L’automne dernier, la banque centrale suédoise émettait quatre nouveaux billets de banque. Trente ans qu’elle ne l’avait pas fait. Ils seront beaucoup plus difficiles à falsifier que les précédents et seront à l’effigie de personnalités du monde culturel, telles que le cinéaste Ingmar Bergman ou la chanteuse d’opéra Birgit Nilsson. C’est bien beau, mais combien de temps resteront-ils en circulation ? Retour en 1661. La Suède est le premier pays européen ayant émis des billets de banque. Il se pourrait bien qu’elle soit aussi l’un des premiers à en abandonner l’usage. Selon certaines prévisions, le pays pourrait en effet ne plus utiliser d’argent liquide d’ici 15 ans. 

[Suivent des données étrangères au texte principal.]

-- ==== Sys2Proof/Machine/Ops.lean ====
section
/-! DEFINITION. The named operations over the state: registers and their reset values, DRAM bytes, numbered resources, free
values, outputs, raising an event source (R375), and what follows from the hard action lines (R210, R211, R269, R378). -/

namespace Sys2Proof.Machine

/-! ### Reset values of the registers and windows (R7) -/

/-- The two indices of `off` in a register row, where `off` is one of its registers (R5). -/
def rowIndex (r : RegDesc) (off : Nat) : Option (Nat × Nat) :=
  if off < r.base then none
  else
    let d := off - r.base
    let i := if r.s1 = 0 then 0 else min (d / r.s1) (r.n1 - 1)
    let e := d - i * r.s1
    let j := if r.s2 = 0 then 0 else e / r.s2
    if j < r.n2 && e == j * r.s2 then some (i, j) else none

/-- The first row that holds a register at `off`. -/
def findRow : List RegDesc → Nat → Option RegDesc
  | [], _ => none
  | r :: t, off => if (rowIndex r off).isSome then some r else findRow t off

/-- The rows of the block that `off` lies in (R29). -/
def blockRows (off : Nat) : List RegDesc :=
  match off / 0x100000 with
  | 0 => regs_hrn ++ regs_host ++ regs_pwr ++ regs_misc
  | 1 => regs_hrn
  | 2 => regs_log
  | 3 => regs_sns
  | 4 => regs_ipc
  | 5 => regs_ipg
  | 6 => regs_axs ++ regs_axsSup ++ regs_axsPace
  | 7 => regs_rge
  | 8 => regs_rgh ++ regs_fix
  | 9 => regs_ilu
  | 10 => regs_afe
  | 11 => regs_cnv
  | 12 => regs_que
  | 13 => regs_evt
  | 14 => regs_brd
  | 15 => regs_calLgb
  | 16 => regs_sec
  | 17 => regs_host ++ regs_pwr ++ regs_misc
  | _ => []

/-- The register at `off`, if there is one. -/
def regRow (off : Nat) : Option RegDesc := findRow (blockRows off) off

/-- What the windows of BAR0 hold after reset: shading words, linearisation entries (R118), the MSI-X mask bits (R358). -/
def windowReset (off : Nat) : Nat :=
  if 0x1400000 ≤ off && off < 0x1700000 then 0x40000000
  else if 0x1700000 ≤ off && off < 0x17C0000 then 256 * (off % 0x4000 / 4)
  else if 0x1108000 ≤ off && off < 0x1108400 && off % 16 == 12 then 1
  else 0

/-- Word `n` of the Koryr root public key (R460): the OID, then root and public seed. -/
def koryrWord (n : Nat) : Word := if n = 0 then 0x12#32 else Config.koryrRoot n

/-- The value of the register or window word at `off` after `PORST#` (R7). -/
def regReset (off : Nat) : Word :=
  if 0x501000 ≤ off && off < 0x501400 then BitVec.ofNat 32 (firReset ((off - 0x501000) / 4))
  else if 0x508000 ≤ off && off < 0x508800 && off % 0x20 == 0 then BitVec.ofNat 32 ((off - 0x508000) / 0x20 * 0x1000000)
  else if 0x1000100 ≤ off && off < 0x1000144 then koryrWord ((off - 0x1000100) / 4)
  else match regRow off with
    | some r => BitVec.ofNat 32 r.reset
    | none => BitVec.ofNat 32 (windowReset off)

/-! ### Registers -/

/-- The word last written at a BAR0 offset. -/
def State.get (s : State) (off : Nat) : Word := kvGet regReset s.regs off

/-- The state with a BAR0 word set. -/
def State.set (s : State) (off : Nat) (v : Word) : State := { s with regs := kvSet regReset s.regs off v }

/-- The offset of a field's register (R5). -/
def Fld.off (f : Fld) (i j : Nat) : Nat := f.base + i * f.s1 + j * f.s2

/-- A field's value. -/
def State.rd (s : State) (f : Fld) (i : Nat := 0) (j : Nat := 0) : Nat := bitsOf (s.get (f.off i j)).toNat f.lo f.w

/-- The state with a field set. -/
def State.wr (s : State) (f : Fld) (v : Nat) (i : Nat := 0) (j : Nat := 0) : State :=
  s.set (f.off i j) (BitVec.ofNat 32 (setBits (s.get (f.off i j)).toNat f.lo f.w v))

/-- Whether a one-bit field is 1. -/
def State.flag (s : State) (f : Fld) (i : Nat := 0) (j : Nat := 0) : Bool := s.rd f i j != 0

/-- A signed field's value. -/
def State.rdS (s : State) (f : Fld) (i : Nat := 0) (j : Nat := 0) : Int := sext f.w (s.rd f i j)

/-- A counter that saturates, `n` added. -/
def State.sat (s : State) (f : Fld) (n : Nat := 1) (i : Nat := 0) (j : Nat := 0) : State :=
  s.wr f (min (s.rd f i j + n) (2 ^ f.w - 1)) i j

/-- A counter that wraps, one added. -/
def State.bump (s : State) (f : Fld) (i : Nat := 0) (j : Nat := 0) : State := s.wr f (s.rd f i j + 1) i j

/-- A field with one of its bits set. -/
def State.setBit (s : State) (f : Fld) (b : Nat) (i : Nat := 0) : State := s.wr f (s.rd f i ||| 2 ^ b) i

/-- A field with one of its bits cleared. -/
def State.clrBit (s : State) (f : Fld) (b : Nat) (i : Nat := 0) : State :=
  if bit (s.rd f i) b then s.wr f (s.rd f i - 2 ^ b) i else s

/-- The value of two consecutive words (R8). -/
def State.rd2 (s : State) (lo hi : Fld) (i : Nat := 0) : Nat := s.rd lo i + 2 ^ 32 * s.rd hi i

/-- Two consecutive words set. -/
def State.wr2 (s : State) (lo hi : Fld) (v : Nat) (i : Nat := 0) : State := (s.wr lo v i).wr hi (v / 2 ^ 32) i

/-! ### Numbered resources -/

/-- The state of a queue. -/
def State.q (s : State) (n : Nat) : QSt := kvGet (fun _ => {}) s.qs n

/-- The state with that of a queue replaced. -/
def State.setQ (s : State) (n : Nat) (v : QSt) : State := { s with qs := kvSet (fun _ => {}) s.qs n v }

/-- The state with that of a queue changed by `g`. -/
def State.updQ (s : State) (n : Nat) (g : QSt → QSt) : State := s.setQ n (g (s.q n))

/-- The state of a DMA channel. -/
def State.dmaCh (s : State) (n : Nat) : DmaSt := kvGet (fun _ => {}) s.dma n

/-- The state with that of a DMA channel replaced. -/
def State.setDmaCh (s : State) (n : Nat) (v : DmaSt) : State := { s with dma := kvSet (fun _ => {}) s.dma n v }

/-- The state with that of a DMA channel changed by `g`. -/
def State.updDmaCh (s : State) (n : Nat) (g : DmaSt → DmaSt) : State := s.setDmaCh n (g (s.dmaCh n))

/-- The state of a Log. -/
def State.log (s : State) (n : Nat) : LogSt := kvGet (fun _ => {}) s.logs n

/-- The state with that of a Log replaced. -/
def State.setLog (s : State) (n : Nat) (v : LogSt) : State := { s with logs := kvSet (fun _ => {}) s.logs n v }

/-- The state with that of a Log changed by `g`. -/
def State.updLog (s : State) (n : Nat) (g : LogSt → LogSt) : State := s.setLog n (g (s.log n))

/-- The state of a web encoder. -/
def State.encoder (s : State) (n : Nat) : EncSt := kvGet (fun _ => {}) s.enc n

/-- The state with that of a web encoder replaced. -/
def State.setEncoder (s : State) (n : Nat) (v : EncSt) : State := { s with enc := kvSet (fun _ => {}) s.enc n v }

/-- The state with that of a web encoder changed by `g`. -/
def State.updEncoder (s : State) (n : Nat) (g : EncSt → EncSt) : State := s.setEncoder n (g (s.encoder n))

/-- The state of a imaging channel. -/
def State.chan (s : State) (n : Nat) : ChSt := kvGet (fun _ => {}) s.ch n

/-- The state with that of a imaging channel replaced. -/
def State.setChan (s : State) (n : Nat) (v : ChSt) : State := { s with ch := kvSet (fun _ => {}) s.ch n v }

/-- The state with that of a imaging channel changed by `g`. -/
def State.updChan (s : State) (n : Nat) (g : ChSt → ChSt) : State := s.setChan n (g (s.chan n))

/-- The state of a lane. -/
def State.laneSt (s : State) (n : Nat) : LaneSt := kvGet (fun _ => {}) s.lane n

/-- The state with that of a lane replaced. -/
def State.setLaneSt (s : State) (n : Nat) (v : LaneSt) : State := { s with lane := kvSet (fun _ => {}) s.lane n v }

/-- The state with that of a lane changed by `g`. -/
def State.updLaneSt (s : State) (n : Nat) (g : LaneSt → LaneSt) : State := s.setLaneSt n (g (s.laneSt n))

/-- The state of a warm-up detector. -/
def State.warmSt (s : State) (n : Nat) : WarmSt := kvGet (fun _ => {}) s.warm n

/-- The state with that of a warm-up detector replaced. -/
def State.setWarmSt (s : State) (n : Nat) (v : WarmSt) : State := { s with warm := kvSet (fun _ => {}) s.warm n v }

/-- The state with that of a warm-up detector changed by `g`. -/
def State.updWarmSt (s : State) (n : Nat) (g : WarmSt → WarmSt) : State := s.setWarmSt n (g (s.warmSt n))

/-- The state of a view. -/
def State.viewSt (s : State) (n : Nat) : VSt := kvGet (fun _ => {}) s.view n

/-- The state with that of a view replaced. -/
def State.setViewSt (s : State) (n : Nat) (v : VSt) : State := { s with view := kvSet (fun _ => {}) s.view n v }

/-- The state with that of a view changed by `g`. -/
def State.updViewSt (s : State) (n : Nat) (g : VSt → VSt) : State := s.setViewSt n (g (s.viewSt n))

/-- The state of a axis. -/
def State.ax (s : State) (n : Nat) : AxSt := kvGet (fun _ => {}) s.axis n

/-- The state with that of a axis replaced. -/
def State.setAx (s : State) (n : Nat) (v : AxSt) : State := { s with axis := kvSet (fun _ => {}) s.axis n v }

/-- The state with that of a axis changed by `g`. -/
def State.updAx (s : State) (n : Nat) (g : AxSt → AxSt) : State := s.setAx n (g (s.ax n))

/-- The state of a coil. -/
def State.coilSt (s : State) (n : Nat) : CoilSt := kvGet (fun _ => {}) s.coil n

/-- The state with that of a coil replaced. -/
def State.setCoilSt (s : State) (n : Nat) (v : CoilSt) : State := { s with coil := kvSet (fun _ => {}) s.coil n v }

/-- The state with that of a coil changed by `g`. -/
def State.updCoilSt (s : State) (n : Nat) (g : CoilSt → CoilSt) : State := s.setCoilSt n (g (s.coilSt n))

/-- The state of a paced axis. -/
def State.paceSt (s : State) (n : Nat) : PaceSt := kvGet (fun _ => {}) s.pace n

/-- The state with that of a paced axis replaced. -/
def State.setPaceSt (s : State) (n : Nat) (v : PaceSt) : State := { s with pace := kvSet (fun _ => {}) s.pace n v }

/-- The state with that of a paced axis changed by `g`. -/
def State.updPaceSt (s : State) (n : Nat) (g : PaceSt → PaceSt) : State := s.setPaceSt n (g (s.paceSt n))

/-- The state of a sink. -/
def State.sinkSt (s : State) (n : Nat) : SinkSt := kvGet (fun _ => {}) s.sink n

/-- The state with that of a sink replaced. -/
def State.setSinkSt (s : State) (n : Nat) (v : SinkSt) : State := { s with sink := kvSet (fun _ => {}) s.sink n v }

/-- The state with that of a sink changed by `g`. -/
def State.updSinkSt (s : State) (n : Nat) (g : SinkSt → SinkSt) : State := s.setSinkSt n (g (s.sinkSt n))

/-- The state of a pattern engine. -/
def State.peSt (s : State) (n : Nat) : PeSt := kvGet (fun _ => {}) s.pe n

/-- The state with that of a pattern engine replaced. -/
def State.setPeSt (s : State) (n : Nat) (v : PeSt) : State := { s with pe := kvSet (fun _ => {}) s.pe n v }

/-- The state with that of a pattern engine changed by `g`. -/
def State.updPeSt (s : State) (n : Nat) (g : PeSt → PeSt) : State := s.setPeSt n (g (s.peSt n))

/-- The state of a chain. -/
def State.chainSt (s : State) (n : Nat) : ChainSt := kvGet (fun _ => {}) s.chain n

/-- The state with that of a chain replaced. -/
def State.setChainSt (s : State) (n : Nat) (v : ChainSt) : State := { s with chain := kvSet (fun _ => {}) s.chain n v }

/-- The state with that of a chain changed by `g`. -/
def State.updChainSt (s : State) (n : Nat) (g : ChainSt → ChainSt) : State := s.setChainSt n (g (s.chainSt n))

/-- The state of a setup. -/
def State.suSt (s : State) (n : Nat) : SuSt := kvGet (fun _ => {}) s.su n

/-- The state with that of a setup replaced. -/
def State.setSuSt (s : State) (n : Nat) (v : SuSt) : State := { s with su := kvSet (fun _ => {}) s.su n v }

/-- The state with that of a setup changed by `g`. -/
def State.updSuSt (s : State) (n : Nat) (g : SuSt → SuSt) : State := s.setSuSt n (g (s.suSt n))

/-- The state of a converter. -/
def State.cvSt (s : State) (n : Nat) : CvSt := kvGet (fun _ => {}) s.cv n

/-- The state with that of a converter replaced. -/
def State.setCvSt (s : State) (n : Nat) (v : CvSt) : State := { s with cv := kvSet (fun _ => {}) s.cv n v }

/-- The state with that of a converter changed by `g`. -/
def State.updCvSt (s : State) (n : Nat) (g : CvSt → CvSt) : State := s.setCvSt n (g (s.cvSt n))

/-! ### DRAM, outputs, free values -/

/-- A DRAM byte; a byte that nothing has written reads 0 (notes/assumptions/2.md). -/
def State.byte (s : State) (a : Nat) : Byte := kvGet (fun _ => 0) s.dram a

/-- The state with a DRAM byte set. -/
def State.setByte (s : State) (a : Nat) (b : Byte) : State := { s with dram := kvSet (fun _ => 0) s.dram a b }

/-- The canonical form of DRAM: addresses strictly rising, no entry equal to what an unlisted address reads as. -/
def Memory.wf (l : List (Nat × Byte)) : Bool := kvCanon (fun _ => 0) l

/-- `n` DRAM bytes from `a`. -/
def State.bytes (s : State) (a : Nat) : Nat → List Byte
  | 0 => []
  | n + 1 => s.byte a :: s.bytes (a + 1) n

/-- Consecutive DRAM bytes written from an offset, those beyond the installed DRAM excepted (R31). -/
def State.setBytes (s : State) (a : Nat) : List Byte → State
  | [] => s
  | b :: t => let s := s.setBytes (a + 1) t; if a < s.board.dramSize then s.setByte a b else s

/-- The `n` bytes of a number, the least significant first. -/
def leBytes : Nat → Nat → List Byte
  | 0, _ => []
  | n + 1, v => BitVec.ofNat 8 v :: leBytes n (v / 256)

/-- The bytes of an ASCII string. -/
def asciiBytes (t : String) : List Byte := t.toList.map fun c => BitVec.ofNat 8 c.toNat

/-- The number that `n` DRAM bytes from an offset spell, the least significant first. -/
def State.leRead (s : State) (a : Nat) : Nat → Nat
  | 0 => 0
  | n + 1 => (s.byte a).toNat + 256 * s.leRead (a + 1) n

/-- An output of the device. -/
def State.out (s : State) (o : Out) : State := { s with outs := o :: s.outs }

/-- A free value below `2^w`, taken fresh (notes/assumptions/7.md). -/
def State.free (s : State) (w : Nat) : Nat := Config.freeValue s.fresh % 2 ^ w

/-- The state after a free value has been taken. -/
def State.used (s : State) : State := { s with fresh := s.fresh + 1 }

/-- `n` free bytes. -/
def freeBytes : Nat → State → State × List Byte
  | 0, s => (s, [])
  | n + 1, s => let x := freeBytes n s.used; (x.1, BitVec.ofNat 8 (s.free 8) :: x.2)

/-- Requests of an engine enter the pool of DRAM transactions, which keeps its high-water count (R26). How many are in flight follows from
timing: a free number from 1 to 8,192 (notes/assumptions/97.md). -/
def dramUse (s : State) : State := { s.used with pool := { s.pool with dram := max s.pool.dram (s.free 13 + 1) } }

/-- A timing event takes a histogram-update tag (R26); how many are in flight follows from timing, a free number from 1 to 32,768
(notes/assumptions/97.md). -/
def tagUse (s : State) : State := { s.used with pool := { s.pool with tags := max s.pool.tags (s.free 15 + 1) } }

/-! ### Height profiles in DRAM (R134, R397) -/

/-- Entry `n` of a stored profile as a word, laid out as fix word 0 of R251 (notes/assumptions/96.md). -/
def entryWord (n : Nat) (e : ProfEntry) : Nat := e.flags % 2 ^ 16 + n * 2 ^ 16 + e.conf * 2 ^ 24 + toBits 32 e.height * 2 ^ 32

/-- The eight bytes of that entry. -/
def entryBytes (n : Nat) (e : ProfEntry) : List Byte := leBytes 8 (entryWord n e)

« Quand on sort avec des amis au restaurant ou dans un bar, il est beaucoup plus simple que l’addition soit réglée par une seule personne et que les autres transfèrent par voie électronique leur part à celui ou celle qui a payé, explique Philip. Nul besoin, donc, de sortir un tas de cartes de crédit. » Philip n’est pas un pionnier dans ce domaine. Plus d’un cinquième de la population a téléchargé cette application, Swish, lancée par les six principales banques de Suède. D’ailleurs, le vocabulaire suédois dispose désormais d’un nouveau terme : «swisher». 

Il arrive parfois à Philip de se retrouver dans un restaurant qui ne prend pas la carte. Dans ce cas, il se rend au distributeur le plus proche. 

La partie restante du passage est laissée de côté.